(Beginning of Supplied data)

-- ==== Sys2Proof/WellFormed.lean ====
section
/-! DEFINITION. Which command terms the encoding can carry: the count ranges of 30_encoding.md R63 and R69. -/

namespace Sys2Proof

/-- The largest count N a CMD word can carry (R63). -/
def maxCount : Nat := 65535

/-- MAXP(u), the largest parameter count of CONFIG (R69). -/
def maxParams (p : Params) : UnitId → Nat
  | .b64e | .b64d | .cks => 0
  | .hexe | .hexd => 1
  | .crc => 5
  | .bfp | .bfu => p.fieldListMax + 4

/-- A FEED takes at least one element (R69; N = 0 is FINALIZE). -/
def feedCountOk {α : Type} (elements : List α) : Bool :=
  decide (1 ≤ elements.length) && decide (elements.length ≤ maxCount)

/-- A CONFIG of unit `u` takes at most MAXP(u) parameters (R69). -/
def configCountOk (p : Params) (u : UnitId) (params : List Word) : Bool :=
  decide (params.length ≤ maxParams p u) && decide (params.length ≤ maxCount)

/-- The command's count is in its legal range (R69). -/
def Instr.WellFormed (p : Params) : Instr → Bool
  | .b64eFeed bs | .b64dFeed bs | .hexeFeed bs | .hexdFeed bs | .bfuFeed bs | .crcFeed bs | .cksFeed bs => feedCountOk bs
  | .bfpFeed vs => feedCountOk vs
  | .b64eOneshot bs | .crcOneshot bs => decide (bs.length ≤ maxCount)
  | .hexeConfig ps => configCountOk p .hexe ps
  | .hexdConfig ps => configCountOk p .hexd ps
  | .bfpConfig ps => configCountOk p .bfp ps
  | .bfuConfig ps => configCountOk p .bfu ps
  | .crcConfig ps => configCountOk p .crc ps
  | .b64eDescribe | .b64eReset | .b64eConfig | .b64eFin => true
  | .b64dDescribe | .b64dReset | .b64dConfig | .b64dFin => true
  | .hexeDescribe | .hexeReset | .hexeFin | .hexeQuery => true
  | .hexdDescribe | .hexdReset | .hexdFin | .hexdQuery => true
  | .bfpDescribe | .bfpReset | .bfpFin | .bfpQuery => true
  | .bfuDescribe | .bfuReset | .bfuFin | .bfuQuery => true
  | .crcDescribe | .crcReset | .crcFin | .crcQuery => true
  | .cksDescribe | .cksReset | .cksConfig | .cksFin | .cksQuery => true

end Sys2Proof
end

(End of Supplied data)

- [Instructions to follow]
For each line above that contains the word "maxParams", copy that line.

- [Reply]
def maxParams (p : Params) : UnitId → Nat
  decide (params.length ≤ maxParams p u) && decide (params.length ≤ maxCount)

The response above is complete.